WRITING_MODEL_DEFAULT = Models we'll auto-route to for writing work. Keep tier ordering sensible (medium cost; never auto-pick Opus, which is reserved for explicit choice).

'gemini-pro'

WRITING_MODEL_CLAUDE =

'claude-sonnet'

WRITING_ELIGIBLE_MODELS =

[WRITING_MODEL_DEFAULT, WRITING_MODEL_CLAUDE].freeze

MODEL_COST_TIER = Cost tiers for model affinity decisions. Switching models mid-conversation loses accumulated reasoning context, so we only switch when escalating to a higher tier (never laterally).

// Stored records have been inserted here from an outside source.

-- ==== Sys2Proof/Machine/Dispatch.lean ====
section
/-! DEFINITION. The effect of each row of the table: one arm per constructor. -/

namespace Sys2Proof.Machine
open Sys2Proof
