/-- Further forms and cases of UPSTREAM_MESSAGE, UPSTREAM_GRANT, SCHEDULED_MESSAGE, START_OF_FRAME, FRAME_STOMP: for every state and operands that meet a clause's conditions, exec answers the next state the clause gives, or one with the effects, or the absence of effects, it states. Authentication is off in the upstream clauses; that scheduling and sending are one event each is the model's reading (log entries 4, 30). -/
def Obligations.UpstreamAndTransmissionForms : Prop :=
  (∀ n s i p tm b f m o, n < 768 → (taskOf s n).bind rxOf = some (p, 9 + i, tm, b, f) → ptpOf f = some m → m.body = .sync true o → versionOk m = true → upOn s i = true → (authCfg s (9 + i)).1 = 0 → (s.upD i).chosen.isSome = true → candOf (s.upD i) f m = (s.upD i).chosen → (s.upD i).lastDelay = none → 
    Goes (exec (.upstreamMessage n) s) (fun t =>
      t.upD i = { s.upD i with lastSync := some ((tm : Int) - o - m.correction * 2 ^ 16, m.bound), pendingSync := none })) ∧
  (∀ n s i p tm b f m o sm tlv at_, n < 768 → (taskOf s n).bind rxOf = some (p, 9 + i, tm, b, f) → ptpOf f = some m → m.body = .sync true o → versionOk m = true → upOn s i = true → (authCfg s (9 + i)).1 = 0 → (s.upD i).chosen.isSome = true → candOf (s.upD i) f m = (s.upD i).chosen → (s.upD i).lastDelay = some (sm, tlv, at_) → s.now ≤ at_ + 4 * logNs (s.upD i).cfg.delayLog → 
    Goes (exec (.upstreamMessage n) s) (fun t =>
      (t.upD i).lastSync = some ((tm : Int) - o - m.correction * 2 ^ 16, m.bound) ∧
      (t.upD i).exchanges = min 4294967295 ((s.upD i).exchanges + 1))) ∧
  (∀ n s i p tm b f m o c2 t2 bd at_, n < 768 → (taskOf s n).bind rxOf = some (p, 9 + i, tm, b, f) → ptpOf f = some m → m.body = .followUp o → versionOk m = true → upOn s i = true → (authCfg s (9 + i)).1 = 0 → (s.upD i).chosen.isSome = true → candOf (s.upD i) f m = (s.upD i).chosen → (s.upD i).pendingSync.map (fun y => (y.1, y.2.1)) = some (m.seq, c2) → (s.upD i).pendingSync.map (fun y => (y.2.2.1, y.2.2.2.1)) = some (t2, bd) → (s.upD i).pendingSync.map (fun y => y.2.2.2.2) = some at_ → s.now ≤ at_ + logNs (s.upD i).cfg.syncLog → 
    Goes (exec (.upstreamMessage n) s) (fun t =>
      (t.upD i).lastSync = some ((t2 : Int) - o - (c2 + m.correction) * 2 ^ 16, if m.bound.isSome then m.bound else bd) ∧
      (t.upD i).pendingSync = none)) ∧
  (∀ n s i p tm b f m t4 ck t3, n < 768 → (taskOf s n).bind rxOf = some (p, 9 + i, tm, b, f) → ptpOf f = some m → m.body = .delayResp t4 ck → versionOk m = true → upOn s i = true → (authCfg s (9 + i)).1 = 0 → (s.upD i).chosen.isSome = true → candOf (s.upD i) f m = (s.upD i).chosen → (s.upD i).delayReqOut = some (m.seq, t3) → 
    Goes (exec (.upstreamMessage n) s) (fun t => t.upD i = if ck = rdBe (fit 8 Config.clockIdentity) 0 8 then
      { s.upD i with delayReqOut := none, lastDelay := some ((t4 : Int) - m.correction * 2 ^ 16 - t3, m.bound, s.now) } else s.upD i)) ∧
  (∀ n s i p tm b f m kind log c, n < 768 → (taskOf s n).bind rxOf = some (p, 9 + i, tm, b, f) → ptpOf f = some m → m.body = .signaling (.grant kind log 0) → versionOk m = true → upOn s i = true → (authCfg s (9 + i)).1 = 0 → candOf (s.upD i) f m = some c → 
    Goes (exec (.upstreamGrant n) s) (fun t => ((t.upD i).cand c).denied = true ∧
      ((t.upD i).cand c).grants = clrBit ((s.upD i).cand c).grants (kindBit kind) ∧
      (t.upD i).grantsDenied = min 4294967295 ((s.upD i).grantsDenied + 1))) ∧
  (∀ n s i p tm b f m kind c, n < 768 → (taskOf s n).bind rxOf = some (p, 9 + i, tm, b, f) → ptpOf f = some m → m.body = .signaling (.cancel kind) → versionOk m = true → upOn s i = true → (authCfg s (9 + i)).1 = 0 → candOf (s.upD i) f m = some c → 
    Goes (exec (.upstreamGrant n) s) (fun t => (t.upD i).cand c = { (s.upD i).cand c with grants := clrBit ((s.upD i).cand c).grants (kindBit kind) })) ∧
  (∀ d p kind s log flow tm, schedWant s (.multicast d p kind) = some (log, flow) → s.eng.sched = [(.multicast d p kind, tm)] → tm + logNs log ≤ s.now → (s.engine (placed s (bucketOf s flow))).input.length < 192 → 
    Goes (exec (.scheduledMessage (.multicast d p kind)) s) (fun t => t.eng.sched = [(.multicast d p kind, s.now)] ∧
      (t.engine (placed s (bucketOf s flow))).input = (s.engine (placed s (bucketOf s flow))).input ++
      [⟨.sched (.multicast d p kind), bucketOf s flow⟩])) ∧
  (∀ n i k s e, n < 768 → (taskOf s n).map (·.msg) = some (.sched (.unicast k .sync)) → e = s.entry i → e.key = k → grantLive s k .sync = some i → e.authRequired = false → (authCfg s e.key.domain).1 = 0 → 
    Goes (exec (.scheduledMessage (.run n)) s) (fun t => (t.entry i).syncSeq = (e.syncSeq + 1) % 65536 ∧
      (lastQueued t e.key.port (queueOf s e.key.port e.key.domain)).map (fun g => (g.msg, g.entry)) =
      some (.sync e.syncSeq (bit (s.dom e.key.domain).cfg.flags 1), some k))) ∧
  (∀ n i k s e, n < 768 → (taskOf s n).map (·.msg) = some (.sched (.unicast k .announce)) → e = s.entry i → e.key = k → grantLive s k .announce = some i → e.authRequired = false → (authCfg s e.key.domain).1 = 0 → 
    Goes (exec (.scheduledMessage (.run n)) s) (fun t => (t.entry i).annSeq = (e.annSeq + 1) % 65536 ∧
      (lastQueued t e.key.port (queueOf s e.key.port e.key.domain)).map (fun g => (g.msg, g.entry)) =
      some (.announce e.annSeq, some k))) ∧
  (∀ n d p s q, n < 768 → (taskOf s n).map (·.msg) = some (.sched (.multicast d p .sync)) → (schedWant s (.multicast d p .sync)).isSome = true → d < 8 → q = tget 0 (s.dom d).mcastSyncSeq p → (authCfg s d).1 = 0 → 
    Goes (exec (.scheduledMessage (.run n)) s) (fun t => tget 0 (t.dom d).mcastSyncSeq p = (q + 1) % 65536 ∧
      (lastQueued t p (queueOf s p d)).map (fun g => (g.msg, g.entry)) = some (.sync q (bit (s.dom d).cfg.flags 1), none))) ∧
  (∀ n d p s u, n < 768 → (taskOf s n).map (·.msg) = some (.sched (.multicast d p .delayResp)) → (schedWant s (.multicast d p .delayResp)).isSome = true → 9 ≤ d → u = s.upD (d - 9) → (authCfg s d).1 = 0 → 
    Goes (exec (.scheduledMessage (.run n)) s) (fun t => (t.upD (d - 9)).delayReqSeq = (u.delayReqSeq + 1) % 65536 ∧
      (lastQueued t p (queueOf s p d)).map (·.msg) = some (.delayReq u.delayReqSeq))) ∧
  (∀ n s y, n < 768 → (taskOf s n).map (·.msg) = some (.sched (.followUp y)) → domOn s y.svcDomain y.port = true → servable y.fields.time = true → y.alg = 0 → 
    Goes (exec (.scheduledMessage (.run n)) s) (fun t =>
      (lastQueued t y.port (queueOf s y.port y.svcDomain)).map (fun g => (g.msg, g.fields.time)) =
      some (.followUp ((syncSeqOf y.msg).getD 0), y.fields.time))) ∧
  (∀ p q s f, p < 16 → q < 8 → (s.ethP p).committedQ = [] → (s.ethP p).state = 3 → (s.ethP p).cfgNext = none → (s.ethP p).wireFree + 20 * wirePs (s.ethP p).cfg.rate ≤ s.now * 1000 → commitCandidate (settleWire p s) p = none → topQueue s (s.ethP p) (fun l => l.any plain) = some q → (tget [] (s.ethP p).queues q).find? plain = some f → grantHolds s f (ftSec (replicaTime s 0)) = true → 
    Goes (exec (.startOfFrame p q) s) (fun t =>
      tget [] (t.ethP p).queues q = (tget [] (s.ethP p).queues q).erase f ∧
      (t.ethP p).inFlight.map (fun g => (g.msg, g.ends)) = some (f.msg, s.now * 1000 + f.bytes * wirePs (s.ethP p).cfg.rate))) ∧
  (∀ p s f, p < 16 → (s.ethP p).inFlight = some f → f.port = p → s.now * 1000 < f.ends → f.committed.isSome = true → f.stomped = false → f.record = none → 
    Goes (exec (.frameStomp ⟨p, 0⟩) s) (fun t => (t.ethP p).inFlight = some { f with stomped := true, wire := invertFcs f.wire } ∧
      (t.prof p).stomped = min 4294967295 ((s.prof p).stomped + 1))) ∧
  (∀ n k0 id e y s, n < 768 → taskOf s n = some k0 → k0.msg = .cmd id (.add e) → s.kcp.slots.find? (fun z => z.id == id) = some y → y.lost = false → y.noReply = false → bit (s.dom e.key.domain).cfg.flags 0 = true → findEntry s e.key = none → entriesOf s e.key.domain < (s.dom e.key.domain).cfg.maxClients → (placeFor s e.key).isSome = true → 
    Goes (exec (.scheduledMessage (.run n)) s) (fun t => ∃ p ∈ (placeFor s e.key).toList,
      t.entry p.2 = { e with valid := true, gen := s.kcp.g + 1 } ∧
      t.kcp.replies = s.kcp.replies ++ [mkReply y s.now stOK 0 t.kcp.g (le 4 p.2)])) ∧
  (∀ n k0 id e y s i, n < 768 → taskOf s n = some k0 → k0.msg = .cmd id (.add e) → s.kcp.slots.find? (fun z => z.id == id) = some y → y.lost = false → y.noReply = false → bit (s.dom e.key.domain).cfg.flags 0 = true → findEntry s e.key = some i → 
    Goes (exec (.scheduledMessage (.run n)) s) (fun t =>
      t.entry i = { s.entry i with tenant := e.tenant, authRequired := e.authRequired, boundTlv := e.boundTlv, isStatic := e.isStatic, gen := s.kcp.g + 1 } ∧ t.kcp.replies = s.kcp.replies ++ [mkReply y s.now stOK 0 t.kcp.g (le 4 i)])) ∧
  (∀ n k0 id k tn y s i, n < 768 → taskOf s n = some k0 → k0.msg = .cmd id (.remove 0 k tn) → s.kcp.slots.find? (fun z => z.id == id) = some y → y.lost = false → y.noReply = false → s.svc.removals = [⟨id, 1, 0⟩] → findEntry s k = some i → (s.entry i).key = k → (s.entry i).grants = 0 → 
    Goes (exec (.scheduledMessage (.run n)) s) (fun t => t.svc.removals = [] ∧
      t.entry i = (if k0.bucket = bucketOf s (flowEntry k) then {} else s.entry i) ∧
      t.kcp.replies = s.kcp.replies ++ [mkReply y s.now stOK 0 t.kcp.g (le 4 (if k0.bucket = bucketOf s (flowEntry k) then 1 else 0))]))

MODELS.transform_values { |c| c[:cost] }.freeze

Constants included from PromptComposer

PromptComposer::AGENT_PROMPTS_DIR, PromptComposer::ANALYTICS_SERVICES, PromptComposer::DOMAIN_TOOL_REQUIREMENTS, PromptComposer::INSTRUCTIONS_TEMPLATE_PATH, PromptComposer::MESSAGE_DOMAIN_PATTERNS

Class Method Summary collapse

.auto_select_candidate(query, history_length: 0, current_model: nil) ⇒ Object
.auto_select_model(query, history_length: 0, current_model: nil) ⇒ Hash
Auto-select the best model based on query complexity.
.available_models ⇒ Object
Class method to get available models for UI (includes Auto option first).
.estimate_tokens(text) ⇒ Integer
Rough token estimate (1 token ≈ 4 chars for English).
.label_for_model(model_key) ⇒ Object
Resolve a stored model preference / llm_model_name (e.g. 'gemini-pro') to a human-readable label that includes the actual underlying model id (e.g. "Gemini 3.1 Pro Preview").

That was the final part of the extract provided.